Conniff was the oldest of five children born in New Orleans to the former Mary Orleana Robinson (1850-1917), whose family tree is traced to a family in colonial Delaware, and John Harris Conniff (1850-1909), the president of the Crescent News and Hotel Company with interests also in the New Orleans entertainment industry—the St. Charles Theatre, the Academy of Music, and the Grand Opera House. The senior Coniffs are interred at Greenwood Cemetery in New Orleans.

Young Coniff graduated in 1890 from the high school of Roman Catholic-affiliated Tulane University. In 1894, he received a Bachelor of Arts degree from Tulane, where he became affiliated with Phi Delta Theta fraternity. Conniff then studied law for a year at the University of Virginia in Charlottesville, Virginia.

==Academic career==

From 1895 to 1900, Conniff taught English and Latin at Boys' High School in New Orleans; from 1900 to 1908, he was assistant superintendent of New Orleans public schools and from 1908 to 1910 the acting superintendent. In 1910, he moved to Baton Rouge to head the teacher certification division of the Louisiana Department of Education under superintendent T. H. Harris.
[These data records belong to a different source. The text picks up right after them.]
-- ==== Sys2Proof/Machine/Preempt.lean ====
section
/-! DEFINITION. Clause starts and bundle formation (R32, R108, R110, R233), group collectives (R38), register requests (R43, R44), parking and placing
(R48), SLEEP (R273), and the halts and releases of pre-emption (R117, R122 to R124). -/

namespace Sys2Proof.Machine

/-! ### Readiness (R60, R108, R110) -/

/-- The bundles of one slice of a core: team key, bundle index, team and bundle. -/
def State.sliceBundles (s : State) (c l sl : Nat) : List (Nat × Nat × Team × Bundle) :=
  (s.teamsOf c).flatMap fun p =>
    if p.2.layer? = some l then
      (p.2.bundles.zipIdx.filter fun q => q.1.slice = sl).map fun q => (p.1, q.2, p.2, q.1)
    else []

/-- Whether a team may start clauses: it executes, and no halt or freeze stands (R72, R117, R417). -/
def Team.starts (tm : Team) : Bool :=
  tm.layer?.isSome && tm.frozen.isNone && tm.freezing.isNone && !tm.halting && !tm.halted && !tm.parking && !tm.successor

/-- The threads of a bundle at a clause header that wait at nothing but, perhaps, its wait mask (R60, R335, R436). -/
def Team.standing (tm : Team) (b : Bundle) : List Nat :=
  if b.clause.isNone && !b.yielded then b.threads.filter fun t => (tm.thread t).stands && !tm.heldAt t else []

/-- The program counter of a bundle (R31). -/
def Team.pcOf (tm : Team) (b : Bundle) : Nat := (tm.thread (b.threads.headD 0)).pc.toNat

/-- A directed move pending for a team is missed, unless it has triggered: its migration goes on (R71, R124). -/
def State.dmMiss (s : State) (k : Nat) : State :=
  match s.team? k with
  | none => s
  | some tm =>
    if (s.col (teamCol k)).migration.any (fun m => m.directed && m.slot == teamSlot k) then s
    else if s.dmPending (teamCol k) && s.rbits (kCol (teamCol k) 8) 20 16 == teamSlot k && s.rbits (kCol (teamCol k) 8) 11 0 == s.ctxId (s.teamCtx tm)
    then s.dmEnd (teamCol k) 3 else s

/-- Whether a bundle of a team reaches the header at which a directed move triggers: it does not start the clause (R71). -/
def State.dmStops (s : State) (k : Nat) (tm : Team) (pc : Nat) : Bool :=
  let w := s.rget (kCol (teamCol k) 8)
  s.dmPending (teamCol k) && bits w 12 12 == 1 && bits w 20 16 == teamSlot k && bits w 11 0 == s.ctxId (s.teamCtx tm)
    && pc == s.rbits (kCol (teamCol k) 0x0C) 31 2 * 4 + 2 ^ 32 * s.rbits (kCol (teamCol k) 0x10) 19 0

/-- Reads `n` bytes of code at an address for a team. -/
def State.fetch (s : State) (k : Nat) (tm : Team) (pc n : Nat) : State × Except (Nat × Nat × Nat) (List Byte) :=
  s.colRead (teamCol k) (s.teamCtx tm) kFetch (s.teamPriv tm) pc n

/-- The threads of a bundle that can start the clause at whose header they stand: those that wait at nothing and whose wait mask is clear (R60, R233). A header
that cannot be read or decoded keeps none of them: its fault is the clause start's. -/
def State.goers (s : State) (k : Nat) (tm : Team) (b : Bundle) : List Nat :=
  match (s.fetch k tm (tm.pcOf b) 4).2 with
  | .error _ => tm.standing b
  | .ok bs =>
    match decodeHeader (nw (leNat bs)) with
    | .error _ => tm.standing b
    | .ok h => (tm.standing b).filter fun t => (tm.thread t).waitClear h.wait

/-- Whether a bundle is ready at its clause header (R108): some of its threads can start the clause, and the header needs no wait without a record. -/
def State.headerReady (s : State) (k : Nat) (tm : Team) (b : Bundle) : Bool :=
  tm.starts && !(s.goers k tm b).isEmpty && !s.dmStops k tm (tm.pcOf b)
    && match (s.fetch k tm (tm.pcOf b) 4).2 with | .error (code, _, _) => code != 0 | .ok _ => true

/-- A bundle parts at a clause header: the threads `ts` start the clause, and the others stay at the header (R60). DEDUCED: R60 lets a thread that waits at
nothing issue its next instruction whatever the threads beside it wait at, and a clause header is where bundles part (R33). The part that goes on takes the
place. -/
def Team.part (tm : Team) (idx : Nat) (b : Bundle) (ts : List Nat) : Team :=
  if b.threads.all fun t => ts.contains t then tm
  else
    { tm with bundles := tm.bundles.set idx { b with threads := ts } ++ [{ b with threads := b.threads.filter fun t => !ts.contains t, active := false }] }

/-- Whether a bundle is inside a clause and none of its threads waits. -/
def Team.inside (tm : Team) (b : Bundle) : Bool := b.clause.isSome && b.threads.all fun t => (tm.thread t).wait.kind == .none

/-- Whether a bundle may issue its next word: its team is not frozen and has not halted to move, no memory fault holds it, and a halt finds it inside a clause
with nothing to wait for (R72, R117, R423, R436). -/
def Team.mayIssue (tm : Team) (b : Bundle) : Bool :=
  tm.frozen.isNone && !tm.still
    && (b.threads.all fun t => ((tm.thread t).wait.kind != .memHeld || (tm.thread t).wait.started) && (tm.thread t).wait.kind != .stopped)
    && !((tm.halting || tm.halted) && b.threads.any fun t => (tm.thread t).wait.kind != .none)

/-- The next word of a bundle inside a clause. -/
def Bundle.next? (b : Bundle) : Option Slot := b.clause.bind fun c => c.slots[b.pos]?

/-- Whether a bundle is older than another (R109). -/
def olderBundle (k : Nat) (b : Bundle) (j : Nat) (c : Bundle) : Bool :=
  let low (x : Bundle) : Nat := x.threads.foldl min (x.threads.headD 0)
  decide (b.stamp < c.stamp) || (b.stamp == c.stamp && (decide (teamSlot k < teamSlot j) || (teamSlot k == teamSlot j && decide (low b < low c))))

/-- Whether a bundle goes before another: those of teams that halt for a command first, then the older (R108, R109, R117). -/
def State.bundleFirst (s : State) (k : Nat) (tm : Team) (b : Bundle) (j : Nat) (um : Team) (c : Bundle) : Bool :=
  let x := s.rushed tm
  let y := s.rushed um
  (x && !y) || (x == y && olderBundle k b j c)

/-! ### The clause start (R233 to R236, R421, R436) -/

/-- A fault of a clause fetch: a repairable one holds the bundle at the header, recorded as WAIT 8; one of freeze fate freezes the team
(R435, R436). -/
def State.fetchFault (s : State) (k : Nat) (tm : Team) (b : Bundle) (code info va : Nat) : State :=
  let ck := s.teamCtx tm
  let r := teamRec k tm { code, src := 0, thread := b.threads.foldl min (b.threads.headD 0), pc := tm.pcOf b, addr := va, info }
  if code ≠ 0 ∧ freezeFate code = true then ((s.report ck r).freezeTeam k code).settle k
  else
    let s := s.modThreads k b.threads fun th => { th with wait := { kind := .memHeld, token := va, started := code == 0 } }
    let s := if code = 0 then s else s.reportOnce ck none kFetch r
    s.settle k

/-- Starts the clause a bundle stands at: its words are fetched and decoded whole, the pending state of the registers its WAIT names ends,
and the words are latched (R233, R236, R421, R482). -/
def State.startClause (s : State) (k idx : Nat) (tm : Team) (b : Bundle) : State :=
  let pc := tm.pcOf b
  let s := s.modThreads k b.threads fun th => { th with wait := {} }
  match s.fetch k tm pc 4 with
  | (s, .error (code, info, va)) => s.fetchFault k tm b code info va
  | (s, .ok hb) =>
    let h := nw (leNat hb)
    match decodeHeader h with
    | .error e => s.takeDecodeTrap k tm b pc e.code 0 h.toNat
    | .ok hd =>
      if b.threads.any fun t => !(tm.thread t).waitClear hd.wait then s
      else
        match s.fetch k tm ((pc + 4) % 2 ^ 52) (4 * hd.len) with
        | (s, .error (code, info, va)) => s.fetchFault k tm b code info va
        | (s, .ok ws) =>
          match decodeClause h (bytesWords ws) with
          | .error e => s.takeDecodeTrap k tm b pc e.err.code e.off e.info.toNat
          | .ok c =>
            (s.modThreads k b.threads fun th => th.endPend hd.wait).modBundle k idx fun b =>
              { b with clause := some c, pos := 0, issued := false, active := true, yielded := false }

/-- The migrations of a team that ended before it issued again: their cycles end (R79). -/
def Team.closeMoves (tm : Team) (clk : Nat) : Team :=
  { tm with migDone := []
            counters := { tm.counters with migCycles := tm.migDone.foldl (fun n c => (n + (clk - c)) % 2 ^ 64) tm.counters.migCycles } }

/-- A team issues for the first time on the core it has moved to: its migration's cycles end, and its residence begins (R79). DESIGN CHOICE: where it has moved
on before it issued, the cycles of each of its moves run to its next issue; where it is saved before it issues, to its save. The spec speaks of neither. -/
def Team.firstIssue (tm : Team) (now clk : Nat) : Team :=
  if tm.migDone = [] then tm else { tm.closeMoves clk with resFrom := now }

/-- Whether a word makes memory requests that its core holds until they are performed (R17, R18). -/
def asksMemory : Instr → Bool
  | .ld .. | .st .. | .ldc .. | .atom .. | .red .. => true
  | _ => false

/-- Whether a word's accesses cross the stake bus at once: those to scratchpad and to rendezvous points (R64). -/
def asksColumn : Instr → Bool
  | .lds .. | .sts .. | .atoms .. | .rzinit .. | .rzarv .. | .rzwait .. | .rzarw .. | .rzcarv .. | .rztest .. => true
  | _ => false

/-- The memory requests of the teams of a core that are outstanding. -/
def State.outstanding (s : State) (c l : Nat) : Nat :=
  ((s.teamsOf c).filter fun p => p.2.layer? == some l).foldl (fun n p => n + p.2.accesses.length) 0

/-- Whether the next word of a bundle cannot be taken up: its column copy engine cannot accept its requests (R344), its core has no room for its memory
requests among 1536 (R17, R18), or a realignment stops its demand accesses (R64, R80). The bundle is not ready. -/
def State.stalled (s : State) (k : Nat) (tm : Team) (b : Bundle) : Bool :=
  match b.next?, tm.layer? with
  | some sl, some l =>
    (match sl.ins, form sl.ins with
     | .cpy .., some f | .cpyt .., some f | .gath .., some f | .scat .., some f | .tdset .., some f | .tdrd .., some f =>
       let n := (b.threads.filter fun t => (tm.thread t).passes f.m).length
       !b.issued && n != 0 && !s.accepts (teamCol k) (s.teamCtx tm) n
     | _, _ => false)
    || (asksMemory sl.ins && !b.issued && decide (1536 < s.outstanding (teamCol k) l + b.threads.length))
    || (asksColumn sl.ins && s.pathHeld (teamCol k) (demandPath l) true)
  | _, _ => false

/-- Whether an active bundle is ready (R108). A bundle that waits inside a clause keeps its place only once its wait has ended (R110). -/
def State.activeReady (s : State) (k : Nat) (tm : Team) (b : Bundle) : Bool :=
  if b.clause.isNone then s.headerReady k tm b else tm.mayIssue b && !s.stalled k tm b

/-- Whether a bundle of the active set that is ready goes before a bundle of its slice (R108, R117). -/
def State.outranked (s : State) (k : Nat) (tm : Team) (b : Bundle) : Bool :=
  match tm.layer? with
  | none => true
  | some l => (s.sliceBundles (teamCol k) l b.slice).any fun p =>
      p.2.2.2.active && s.bundleFirst p.1 p.2.2.1 p.2.2.2 k tm b && s.activeReady p.1 p.2.2.1 p.2.2.2

/-- Whether a bundle has the issue slot of its slice: a place in the active set, and no ready bundle of the set goes before it (R108, R111). -/
def State.hasPlace (s : State) (k : Nat) (tm : Team) (b : Bundle) : Bool := b.active && !s.outranked k tm b

/-- CLAUSE_START (R233): a bundle that stands at a header, whose turn it is in its slice's active set, starts its clause, with those of its threads that can
(R60). -/
def execClauseStart (col slot bundle : Nat) (s : State) : Host.Outcome State Fault Refusal :=
  let k := teamKey col slot
  .next (match s.team? k with
    | none => s
    | some tm =>
      match tm.bundles[bundle]? with
      | none => s
      | some b =>
        let ts := s.goers k tm b
        if tm.starts && !ts.isEmpty && !s.dmStops k tm (tm.pcOf b) && s.hasPlace k tm b then
          let tm := tm.part bundle b ts
          ((s.setTeam k tm).startClause k bundle tm { b with threads := ts }).modTeam k fun um =>
            let um := um.firstIssue s.dt (s.clock col)
            if um.bundles.any fun c => c.clause.isSome then { um with fresh := false, engAt := none } else um
        else s)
Conniff was a devotee of physical education and was the president of the first Tulane Baseball League and the Southern Athletic Club of New Orleans. In 1905, he helped to establish the Public School Athletic League of New Orleans and served as its long-term secretary. Considering his father's ownership of entertainment enterprises, Conniff participated in theatrical performances in New Orleans and Baton Rouge, where he helped to create the Little Theatre Guild. In 1923, while working at the state education department, Conniff received his Master of Arts degree from Louisiana State University in Baton Rouge. His thesis entails a study of English drama and theatrical performances prior to 1642.
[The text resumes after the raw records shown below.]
/-- A restored thread (R122, R128, R129). `kept` is what the save kept beside the image: whether the thread has exited, its pending registers, its hold, its
poison marks and its peer accesses. -/
def State.restoreThread (s : State) (ck : Nat) (v : Saved) (kept : Option Team) (ro t n : Nat) : Thread × Option (Clause × Nat × Bool) :=
  let c := v.control t
  let old : Thread := match kept with | some tm => tm.thread t | none => {}
  let regs := (List.range n).foldl (fun l r => sput 0 l r (nw (wordAt v.img (ro + 4 * r)))) []
  let cl := if c.word = 0 ∨ c.wait = 0 then none else s.clauseAt ck c.pc
  let pl := c.place cl s.dt (wordAt v.img (32 + 4 * (t / 32)) % 256 != 0)
  let pc := match c.wait, cl, pl with | 11, some k, none => (c.pc + 4 * (k.hdr.len + 1)) % 2 ^ 52 | _, _, _ => c.pc
  let fl := BitVec.ofNat 48 (wordAt c.rec_ 12 + 2 ^ 32 * (wordAt c.rec_ 16 % 2 ^ 16))
  ({ pc := BitVec.ofNat 52 pc, regs, status := nw (wordAt c.rec_ 8) &&& 0x3F, flags := fl, horizon := dwordAt c.rec_ 24, floor := s.dt
     wait := match pl with | some p => p.2.2.1 | none => {}
     pend := old.pend, poison := old.poison.filter (fun r => sget 0 regs r == old.get r), exited := old.exited
     hold := match old.hold, kept with
       | some h, some tm => if tm.accesses.any fun a => a.state == .held && h.access == some a.id then some h else none
       | _, _ => none },
   pl.map fun p => (p.1, p.2.1, p.2.2.2))

/-- Adds a restored thread to the bundles of its team: threads that stand at one place of one clause on one slice share a bundle, one to a
lane (R31). -/
def joinBundle (now : Nat) (ths : List Thread) (bs : List Bundle) (t : Nat) (pl : Option (Clause × Nat × Bool)) : List Bundle :=
  let th : Thread := ths.getD t {}
  let same (b : Bundle) : Bool :=
    let u : Thread := ths.getD (b.threads.headD 0) {}
    b.slice == t / 32 % 4 && (b.threads.all fun x => x % 32 != t % 32) && u.pc == th.pc && u.wait.kind == th.wait.kind && u.wait.word == th.wait.word
      && u.hold == th.hold
      && (match pl with
          | some p => b.clause == some p.1 && b.pos == p.2.1 && b.issued == p.2.2
          | none => b.clause.isNone)
  match bs.findIdx? same with
  | some i => bs.modify i fun b => { b with threads := b.threads ++ [t] }
  | none =>
    bs ++ [match pl with
      | some p => { threads := [t], slice := t / 32 % 4, stamp := now, active := false, clause := some p.1, pos := p.2.1, issued := p.2.2 }
      | none => { threads := [t], slice := t / 32 % 4, stamp := now, active := false }]

/-- A restored operand of the row buffer or of a macro. -/
def Saved.operand (v : Saved) (kept : Option Operand) (tagAt dataAt rank : Nat) (rc : Bool) : Operand :=
  { slot := byteOf v.img tagAt, ty := byteOf v.img (tagAt + 1), rank, rc
    data := (List.range 4096).foldl (fun l i => sput 0 l i (v.img.getD (dataAt + i) 0)) []
    poison := match kept with | some o => o.poison | none => false }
Like his father, Conniff was an active Democrat and a member of the National Education Association and the former white-only Louisiana Teachers Association, since the biracial Louisiana Association of Educators. He was a member of the Baton Rouge Golf and Country Club. Conniff relocated from Baton Rouge to Ruston in 1926 to become the president of Louisiana Tech, having succeeded John Ephraim Keeny, who stepped down after eighteen years at the helm.

On leaving Louisiana Tech after two years at the helm, Conniff returned to New Orleans, where he joined the faculty of the all-male Warren Easton High School, now a charter school. At Warren Easton, Conniff resumed his teaching of English and Latin. During summers he taught the History of Louisiana at his alma mater, Tulane University.

==Death==

Conniff and his wife, the former Bertha Drott (1882-1971), had one son, John R. Conniff, Jr. (1906-1968). Conniff died on his 83rd birthday, also the day of the second inauguration of U.S. President Dwight D. Eisenhower. The couple is interred at Garden of Memories in Metairie in Jefferson Parish in suburban New Orleans. John Coniff, Jr., however, is interred at St. Louis Cemetery No. 3 in New Orleans.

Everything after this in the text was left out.